▸ About this task
Look through the records and copy each line that has "MasterId" in it.

(Data excerpts)
################

-- ==== Sys2Proof/Machine/Loader.lean ====
section
/-! DEFINITION. The den loader's fetch, and the end of a load and of a reload (R146, R147, R174). -/

namespace Sys2Proof.Machine

/-- How n bytes at a place of an engine's access answer: OK where the Burrow's banks are ON, the DDR channels enabled, or a TCM
holds them, and the error of the first part that none serves (R146, R292). -/
def State.serves (s : State) (p : Place) (n : Nat) : Err :=
  match p with
  | .burrow o =>
    if 0x4000000 < o + n then .decode
    else if (List.range (min 32 ((o % 256 + n + 255) / 256))).all fun i => (s.bankAt (bankOf (o + 256 * i))).state == .on then .ok
    else .bankOff
  | .ddr o =>
    if s.ddrBytes < o + n then .decode
    else if (List.range ((o % 4096 + n + 4095) / 4096)).all fun i => (s.chAt (s.ddrLoc (o + 4096 * i)).1).enabled then .ok
    else .decode
  | .tcm k o => if (if k = 0 then 0x40000 else 0x80000) < o + n then .decode else .ok
  | _ => .ok

/-- An engine, as master m, reads n bytes from a local address (R146, R292). The Burrow, DDR and the TCMs give what they hold;
any other place, host outbound above all, gives `got` (network error and bytes). A read that the network fails on its way
fails here too. -/
def State.engineRead (s : State) (m : MasterId) (src : Addr) (n : Nat) (got : Err × List Byte) : Err × List Byte :=
  match s.place src with
  | none => (.decode, [])
  | some p =>
    if (match s.target src p with | some t => s.denied m t true false | none => false) then (.accessDenied, [])
    else if got.1 ≠ .ok then (got.1, [])
    else if s.serves p n ≠ .ok then (s.serves p n, [])
    else match p with
      | .burrow o => (.ok, Memory.readN s.ram (burrowAddr o) n)
      | .ddr o => (.ok, s.readDdr o n)
      | .tcm k o => (.ok, Memory.readN s.ram (tcmBase k + o) n)
      | _ => got

/-- The answer an engine's write of n bytes gets, `got` being that of a place outside this device's memories and of the way
there. -/
def State.engineAnswer (s : State) (m : MasterId) (dst : Addr) (n : Nat) (got : Err) : Err :=
  match s.place dst with
  | none => .decode
  | some p =>
    if protectedWrite m dst || (match s.target dst p with | some t => s.denied m t false true | none => false) then .accessDenied
    else if got ≠ .ok then got
    else s.serves p n

/-- A store of an engine that has been answered OK, in a memory of this device; none for any other place. -/
def State.engineWrite (s : State) (dst : Addr) (l : List Byte) : Option State :=
  match s.place dst with
  | some (.burrow o) => some (s.modRam fun r => r.writeN (burrowAddr o) l)
  | some (.tcm k o) => some (s.modRam fun r => r.writeN (tcmBase k + o) l)
  | some (.ddr o) => some (s.writeDdr o l [])
  | _ => none

/-- An access of an engine that the access tables deny is counted (R355). -/
def State.noteDenied (s : State) (m : MasterId) (a : Addr) (wr : Bool) : State :=
  match (s.place a).bind (s.target a) with
  | some t => if (wr && protectedWrite m a) || s.denied m t (!wr) wr then s.deny m t wr false else s
  | none => s

/-- The den loader reads as master 5 (R146). -/
def State.fetchImage (s : State) (src : Addr) (n : Nat) (got : Err × List Byte) : Err × List Byte := s.engineRead 5 src n got

/-- CFG cycles of a full plane, in ns (R146). -/
def planeNs : Nat := 393216

/-- The frames of a plane image are written, upsets strike it, and it is read back (R146). The result is that of R147. -/
def State.writeAndCheck (s : State) (d : Nat) (p : Bool) (len : Nat) (bytes : List Byte) (readback : Bool)
    (upsets : List (Fin 196608 × BitVec 72)) : State × Nat :=
  let s := (s.writePlaneImage d p bytes).strike d p upsets
  (s, s.planeBody len bytes (!readback || s.readsBack d p))

/-- A load finishes with what the fetch and the readback gave (R146, R147). -/
def State.loadDone (s : State) (out : LoadOutcome) : State :=
  let d := s.den.loadDen.toNat
  let p := !(s.denAt d).active
  let len := s.den.curLen.toNat
  let f := s.fetchImage s.den.curSrc len (out.fetch, out.bytes)
  if f.1 ≠ .ok then
    let s := s.noteDenied 5 s.den.curSrc false
    let k := s.partFrames
    (s.useFree.writePart d p k.toNat).loadEnds 8 f.1.code k
  else
    let h := s.planeHeader d len f.2
    if h ≠ 0 then s.loadEnds h 0 0
    else
      let s := s.advanceTo (s.den.loadAt + planeNs * (1 + s.den.readback.toNat))
      let r := s.writeAndCheck d p len f.2 s.den.readback out.upsets
      let s := r.1.loadEnds r.2 0 3072
      if r.2 = 0 then
        let id := byteAt f.2 0x12
        let s := s.modDen d fun n =>
          { n with shadow := .ready, shadowId := BitVec.ofNat 8 id, shadowWork := imgFlag f.2 3, src := s.den.curSrc }
        let s := s.modBdg fun b => { b with sources := b.sources.set (false, 0) (2 * d + p.toNat) (true, s.den.curSrc) }
        s.raise .denLoadDone (ofFields [(0, d), (8, id)])
      else s

/-- The reload's result, and the plane rewritten when the header checks pass (R147, R174). A den whose plane a reload has
written counts as reloaded, whatever the result (R177). -/
def State.reloadDone (s : State) (out : LoadOutcome) : State :=
  let d := s.bdg.rlDen.toNat
  let p := s.bdg.rlPlane
  let src := (s.bdg.sources.getD (2 * d + p.toNat) (false, 0)).2
  let hd := s.fetchImage src 4096 (out.fetch, out.bytes)
  let len := planeLen hd.2
  let f := s.fetchImage src len (out.fetch, out.bytes)
  let changed (s : State) : State := s.modDen d fun n => { n with changed := true }
  if hd.1 ≠ .ok then (s.noteDenied 5 src false).reloadEnds d 8
  else
    let h := s.planeHeader d len f.2
    if f.1 = .ok ∧ h ≠ 0 then s.reloadEnds d h
    else if f.1 ≠ .ok then
      let k := s.partFrames
      (changed (s.useFree.writePart d p k.toNat)).reloadEnds d 8
    else
      let s := s.advanceTo (s.bdg.rlAt + 2 * planeNs)
      let r := (changed s).writeAndCheck d p len f.2 true out.upsets
      let s := if r.2 = 0 then
          (r.1.modDen d fun n => { n with activeId := BitVec.ofNat 8 (byteAt f.2 0x12) }).modTbs fun t =>
            { t with doneMask := setBit t.doneMask d (imgFlag f.2 3) }
        else r.1
      s.reloadEnds d r.2

/-! ## Commands -/

/-- DEN_LOAD_COMPLETE (R147). -/
def execDenLoadComplete (out : LoadOutcome) (s : State) : Host.Outcome State Fault Refusal :=
  .next (s.whenOn fun s => if s.den.loadBusy then s.loadDone out else s)

/-- RELOAD_COMPLETE (R174). -/
def execReloadComplete (out : LoadOutcome) (s : State) : Host.Outcome State Fault Refusal :=
  .next (if s.on && s.bdg.rlBusy then s.reloadDone out else s)

end Sys2Proof.Machine
end

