/-! ## Registers (Table 11.6) -/

/-- A register of a MAC's port, queue or MAC block, by its offset in the block. -/
def State.portRead (s : State) (m p o : Nat) : Option Word :=
  let x := s.portAt m p
  if o = 0 then some x.ctrl
  else if o = 4 then
    let paused := (List.range 8).foldl (fun a c => if timerRuns s.now (x.pfc.getD c none) then a + 2 ^ c else a) 0
    some (ofFields [(0, x.up.toNat), (1, x.localFault.toNat), (2, x.remoteFault.toNat), (3, (timerRuns s.now x.pause).toNat), (4, paused),
      (12, x.xoff.toNat)])
  else if o = 8 then some (BitVec.ofNat 32 x.addr.toNat)
  else if o = 0xC then some (BitVec.ofNat 32 (x.addr.toNat / 2 ^ 32))
  else if o = 0x10 then some (ofFields [(0, x.maxFrame.toNat)])
  else if o = 0x14 then some x.tsAdj
  else if o = 0x18 then
    some (match x.txts with
      | [] => 0
      | (tag, q, _, frac) :: _ => ofFields [(0, 1), (8, tag.toNat), (16, q.toNat), (24, frac.toNat)])
  else if o = 0x1C then some (BitVec.ofNat 32 x.txtsNs.toNat)
  else if o = 0x20 then some (BitVec.ofNat 32 (x.txtsNs.toNat / 2 ^ 32))
  else none

def State.macQRead (s : State) (m q o : Nat) : Option Word :=
  let y := s.macQAt m q
  let rx := decide (16 ≤ q)
  if o = 0 then some y.cfg
  else if o = 4 then
    some (if rx then ofFields [(0, y.occ), (16, y.stale.toNat), (17, y.xoff.toNat)] else ofFields [(0, y.room / 64), (16, y.full.toNat)])
  else if o = 8 then some (BitVec.ofNat 32 y.base.toNat)
  else if o = 0xC then some (BitVec.ofNat 32 (y.base.toNat / 2 ^ 32))
  else if o = 0x10 then some (ofFields [(0, y.size.toNat)])
  else if o = 0x14 then some (ofFields [(0, y.head.toNat)])
  else if o = 0x18 then some (ofFields [(0, y.tail.toNat)])
  else if rx ∧ o = 0x1C then some y.thresh
  else if rx ∧ o = 0x20 then some (ofFields [(0, y.staleLimit.toNat)])
  else if rx ∧ o = 0x24 then some y.drops
  else none

/-- A MAC register at an offset of the MAC blocks (R302). -/
def State.macRead (s : State) (o : Nat) : Option Word :=
  let m := o / 0x8000
  let b := o % 0x8000
  if 24 ≤ m then none
  else if b = 0 then some (ofFields [(0, (s.macAt m).config.toNat), (2, (s.macAt m).defaultPcp.toNat)])
  else if b = 4 then some (BitVec.ofNat 32 (s.macAt m).ptp.toNat)
  else if b = 8 then some (BitVec.ofNat 32 ((s.macAt m).ptp.toNat / 2 ^ 32))
  else if 0x100 ≤ b ∧ b < 0x200 then s.portRead m ((b - 0x100) / 0x40) (b % 0x40)
  else if 0x400 ≤ b ∧ b < 0xC00 then s.macQRead m ((b - 0x400) / 0x40) (b % 0x40)
  else if 0x1000 ≤ b ∧ b < 0x1400 then some (ofFields [(0, ((s.macAt m).steer.getD ((b - 0x1000) / 4) 0).toNat)])
  else if 0x2000 ≤ b ∧ b < 0x2400 ∧ b % 0x100 < 0x70 then
    let v := (s.portAt m ((b - 0x2000) / 0x100)).stat.getD (b % 0x100 / 8) 0
    some (BitVec.ofNat 32 (if b % 8 = 0 then v.toNat else v.toNat / 2 ^ 32))
  else none

/-- What a read of an RC register changes: a stamp is popped, the drop count clears. -/
def State.macClear (s : State) (o : Nat) : State :=
  let m := o / 0x8000
  let b := o % 0x8000
  if 0x100 ≤ b ∧ b < 0x200 ∧ b % 0x40 = 0x18 then
    s.modPort m ((b - 0x100) / 0x40) fun x =>
      match x.txts with
      | [] => x
      | (_, _, ns, _) :: r => { x with txts := r, txtsNs := ns }
  else if 0x800 ≤ b ∧ b < 0xC00 ∧ b % 0x40 = 0x24 then s.modMacQ m ((b - 0x400) / 0x40) fun y => { y with drops := 0 }
  else s

def State.portWrite (s : State) (m p o : Nat) (v : Word) : State :=
  if o = 0 then s.portCtrl m p v
  else s.modPort m p fun x =>
    if o = 8 then { x with addr := setLo x.addr v }
    else if o = 0xC then { x with addr := setHi x.addr v }
    else if o = 0x10 then
      if 64 ≤ field v 0 14 ∧ field v 0 14 ≤ 9600 then { x with maxFrame := BitVec.ofNat 14 v.toNat } else x
    else if o = 0x14 then { x with tsAdj := v }
    else x
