-- ==== Sys2Proof/Machine/Rv32.lean ====
section
/-! DEFINITION. The instruction set of the Brock cores, RV32IMC with machine mode (R324), as FEED and STEP execute it. R324
takes it from the RISC-V specifications, which lie outside the manual (PRESUMED, notes/assumptions/60.md). -/

namespace Sys2Proof.Machine

/-- An instruction, after decoding; register numbers are below 32. -/
inductive Rv where
  | lui (rd : Nat) (imm : Word)
  | auipc (rd : Nat) (imm : Word)
  | jal (rd : Nat) (off : Word)
  | jalr (rd rs : Nat) (off : Word)
  | branch (f3 rs1 rs2 : Nat) (off : Word)
  | load (f3 rd rs : Nat) (off : Word)
  | store (f3 rs1 rs2 : Nat) (off : Word)
  | opImm (f3 : Nat) (alt : Bool) (rd rs : Nat) (imm : Word)
  | op (f3 : Nat) (alt : Bool) (rd rs1 rs2 : Nat)
  | mul (f3 rd rs1 rs2 : Nat)
  | fence
  | csr (f3 n rd rs : Nat)
  | ecall | ebreak | mret | wfi
deriving DecidableEq, Repr

/-- Sign-extend the low n bits of x. -/
def sx (n x : Nat) : Word := (BitVec.ofNat n x).signExtend 32

/-- Bits of x placed at new positions: (from, width, to). -/
def gather (x : Nat) (l : List (Nat × Nat × Nat)) : Nat := l.foldl (fun a b => a + bits x b.1 b.2.1 * 2 ^ b.2.2) 0

/-- A 32-bit encoding. -/
def decode32 (x : Nat) : Option Rv :=
  let rd := bits x 7 5
  let f3 := bits x 12 3
  let rs1 := bits x 15 5
  let rs2 := bits x 20 5
  let f7 := bits x 25 7
  let immI := sx 12 (bits x 20 12)
  match bits x 0 7 with
  | 0x37 => some (.lui rd (BitVec.ofNat 32 (bits x 12 20 * 4096)))
  | 0x17 => some (.auipc rd (BitVec.ofNat 32 (bits x 12 20 * 4096)))
  | 0x6F => some (.jal rd (sx 21 (gather x [(21, 10, 1), (20, 1, 11), (12, 8, 12), (31, 1, 20)])))
  | 0x67 => if f3 = 0 then some (.jalr rd rs1 immI) else none
  | 0x63 =>
    if f3 = 2 ∨ f3 = 3 then none
    else some (.branch f3 rs1 rs2 (sx 13 (gather x [(8, 4, 1), (25, 6, 5), (7, 1, 11), (31, 1, 12)])))
  | 0x03 => if f3 = 3 ∨ 6 ≤ f3 then none else some (.load f3 rd rs1 immI)
  | 0x23 => if 3 ≤ f3 then none else some (.store f3 rs1 rs2 (sx 12 (gather x [(7, 5, 0), (25, 7, 5)])))
  | 0x13 =>
    if f3 = 1 then (if f7 = 0 then some (.opImm 1 false rd rs1 (BitVec.ofNat 32 rs2)) else none)
    else if f3 = 5 then
      (if f7 = 0 ∨ f7 = 0x20 then some (.opImm 5 (f7 == 0x20) rd rs1 (BitVec.ofNat 32 rs2)) else none)
    else some (.opImm f3 false rd rs1 immI)
  | 0x33 =>
    if f7 = 1 then some (.mul f3 rd rs1 rs2)
    else if f7 = 0 then some (.op f3 false rd rs1 rs2)
    else if f7 = 0x20 ∧ (f3 = 0 ∨ f3 = 5) then some (.op f3 true rd rs1 rs2)
    else none
  | 0x0F => if f3 = 0 then some .fence else none
  | 0x73 =>
    if f3 = 0 then
      match bits x 7 25 with
      | 0 => some .ecall
      | 0x2000 => some .ebreak
      | 0x604000 => some .mret
      | 0x20A000 => some .wfi
      | _ => none
    else if f3 = 4 then none
    else some (.csr f3 (bits x 20 12) rd rs1)
  | _ => none

/-- A compressed encoding. -/
def decode16 (x : Nat) : Option Rv :=
  let f3 := bits x 13 3
  let r' := 8 + bits x 7 3
  let s' := 8 + bits x 2 3
  let rd := bits x 7 5
  let rs2 := bits x 2 5
  let imm6 := sx 6 (gather x [(2, 5, 0), (12, 1, 5)])
  let shamt := BitVec.ofNat 32 (bits x 2 5)
  let lwOff := BitVec.ofNat 32 (gather x [(6, 1, 2), (10, 3, 3), (5, 1, 6)])
  let jOff := sx 12 (gather x [(3, 3, 1), (11, 1, 4), (2, 1, 5), (7, 1, 6), (6, 1, 7), (9, 2, 8), (8, 1, 10), (12, 1, 11)])
  let bOff := sx 9 (gather x [(3, 2, 1), (10, 2, 3), (2, 1, 5), (5, 2, 6), (12, 1, 8)])
  match bits x 0 2, f3 with
  | 0, 0 =>
    let n := gather x [(6, 1, 2), (5, 1, 3), (11, 2, 4), (7, 4, 6)]
    if n = 0 then none else some (.opImm 0 false s' 2 (BitVec.ofNat 32 n))
  | 0, 2 => some (.load 2 s' r' lwOff)
  | 0, 6 => some (.store 2 r' s' lwOff)
  | 1, 0 => some (.opImm 0 false rd rd imm6)
  | 1, 1 => some (.jal 1 jOff)
  | 1, 2 => some (.opImm 0 false rd 0 imm6)
  | 1, 3 =>
    if rd = 2 then
      let n := gather x [(6, 1, 4), (2, 1, 5), (5, 1, 6), (3, 2, 7), (12, 1, 9)]
      if n = 0 then none else some (.opImm 0 false 2 2 (sx 10 n))
    else if imm6 = 0 then none
    else some (.lui rd (imm6 <<< 12))
  | 1, 4 =>
    match bits x 10 2 with
    | 0 => if x.testBit 12 then none else some (.opImm 5 false r' r' shamt)
    | 1 => if x.testBit 12 then none else some (.opImm 5 true r' r' shamt)
    | 2 => some (.opImm 7 false r' r' imm6)
    | _ =>
      if x.testBit 12 then none
      else match bits x 5 2 with
        | 0 => some (.op 0 true r' r' s')
        | 1 => some (.op 4 false r' r' s')
        | 2 => some (.op 6 false r' r' s')
        | _ => some (.op 7 false r' r' s')
  | 1, 5 => some (.jal 0 jOff)
  | 1, 6 => some (.branch 0 r' 0 bOff)
  | 1, 7 => some (.branch 1 r' 0 bOff)
  | 2, 0 => if x.testBit 12 then none else some (.opImm 1 false rd rd shamt)
  | 2, 2 => if rd = 0 then none else some (.load 2 rd 2 (BitVec.ofNat 32 (gather x [(4, 3, 2), (12, 1, 5), (2, 2, 6)])))
  | 2, 4 =>
    if x.testBit 12 then
      if rs2 = 0 then (if rd = 0 then some .ebreak else some (.jalr 1 rd 0)) else some (.op 0 false rd rd rs2)
    else if rs2 = 0 then (if rd = 0 then none else some (.jalr 0 rd 0))
    else some (.op 0 false rd 0 rs2)
  | 2, 6 => some (.store 2 2 rs2 (BitVec.ofNat 32 (gather x [(9, 4, 2), (7, 2, 6)])))
  | _, _ => none

/-- An instruction word and its length: compressed where bits 1:0 are not 3. -/
def rvLength (x : Nat) : Nat := if x % 4 = 3 then 4 else 2
def rvDecode (x : Nat) : Option Rv := if x % 4 = 3 then decode32 x else if x / 65536 = 0 then decode16 x else none

/-! ## Arithmetic -/

/-- The operations of OP and OP-IMM. -/
def rvAlu (f3 : Nat) (alt : Bool) (a b : Word) : Word :=
  match f3 with
  | 0 => if alt then a - b else a + b
  | 1 => a <<< (b.toNat % 32)
  | 2 => if a.slt b then 1 else 0
  | 3 => if a.ult b then 1 else 0
  | 4 => a ^^^ b
  | 5 => if alt then a.sshiftRight (b.toNat % 32) else a >>> (b.toNat % 32)
  | 6 => a ||| b
  | _ => a &&& b

/-- The M extension: division by 0 gives all ones, or the dividend as remainder; the signed overflow wraps. -/
def rvMul (f3 : Nat) (a b : Word) : Word :=
  match f3 with
  | 0 => a * b
  | 1 => BitVec.ofInt 32 (a.toInt * b.toInt / 2 ^ 32)
  | 2 => BitVec.ofInt 32 (a.toInt * b.toNat / 2 ^ 32)
  | 3 => BitVec.ofNat 32 (a.toNat * b.toNat / 2 ^ 32)
  | 4 => if b = 0 then BitVec.allOnes 32 else BitVec.ofInt 32 (a.toInt.tdiv b.toInt)
  | 5 => if b = 0 then BitVec.allOnes 32 else BitVec.ofNat 32 (a.toNat / b.toNat)
  | 6 => if b = 0 then a else BitVec.ofInt 32 (a.toInt.tmod b.toInt)
  | _ => if b = 0 then a else BitVec.ofNat 32 (a.toNat % b.toNat)

/-- A branch is taken. -/
def rvTaken (f3 : Nat) (a b : Word) : Bool :=
  match f3 with
  | 0 => a == b
  | 1 => a != b
  | 4 => a.slt b
  | 5 => !a.slt b
  | 6 => a.ult b
  | _ => !a.ult b

/-! ## Registers of a pair -/

def Pair.reg (p : Pair) (i : Nat) : Word := if i = 0 then 0 else p.regs.getD i 0
def Pair.setReg (p : Pair) (i : Nat) (v : Word) : Pair := if i = 0 then p else { p with regs := p.regs.set 0 i v }

/-- IRQ_PEND (Table 13.2). -/
def State.irqPend (s : State) (p : Nat) : BitVec 3 :=
  let x := s.pairAt p
  BitVec.ofNat 3 ((s.evt.brkPend.getLsbD p).toNat + 2 * x.irqMailbox.toNat + 4 * x.irqDoorbell.toNat)

/-- The machine timer interrupt: MTIME has reached MTIMECMP (Table 13.2). -/
def State.mtip (s : State) (p : Nat) : Bool := s.time.sysOn && decide ((s.pairAt p).mtimecmp.toNat ≤ s.sysNs)

/-- The machine external interrupt. -/
def State.meip (s : State) (p : Nat) : Bool := s.irqPend p &&& (s.pairAt p).irqEn != 0

/-- A machine CSR (R324); none is an illegal instruction. -/
def State.rvCsr (s : State) (p n : Nat) : Option Word :=
  let x := s.pairAt p
  match n with
  | 0x300 => some (ofFields [(3, x.mie.toNat), (7, x.mpie.toNat), (11, 3)])
  | 0x301 => some 0x40001104
  | 0x304 => some x.mieReg
  | 0x305 => some x.mtvec
  | 0x340 => some x.mscratch
  | 0x341 => some x.mepc
  | 0x342 => some x.mcause
  | 0x343 => some x.mtval
  | 0x344 => some (ofFields [(7, (s.mtip p).toNat), (11, (s.meip p).toNat)])
  | 0xB00 => some (BitVec.ofNat 32 x.mcycle.toNat)
  | 0xB80 => some (BitVec.ofNat 32 (x.mcycle.toNat / 2 ^ 32))
  | 0xB02 => some (BitVec.ofNat 32 x.minstret.toNat)
  | 0xB82 => some (BitVec.ofNat 32 (x.minstret.toNat / 2 ^ 32))
  | 0xF11 => some 0
  | 0xF12 => some 0
  | 0xF13 => some (BitVec.ofNat 32 (s.fuse 72 4))
  | 0xF14 => some (BitVec.ofNat 32 p)
  | 0x7C0 => some x.ddata
  | _ => none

################

▸ Output below
def State.engineRead (s : State) (m : MasterId) (src : Addr) (n : Nat) (got : Err × List Byte) : Err × List Byte :=
def State.engineAnswer (s : State) (m : MasterId) (dst : Addr) (n : Nat) (got : Err) : Err :=
def State.noteDenied (s : State) (m : MasterId) (a : Addr) (wr : Bool) : State :=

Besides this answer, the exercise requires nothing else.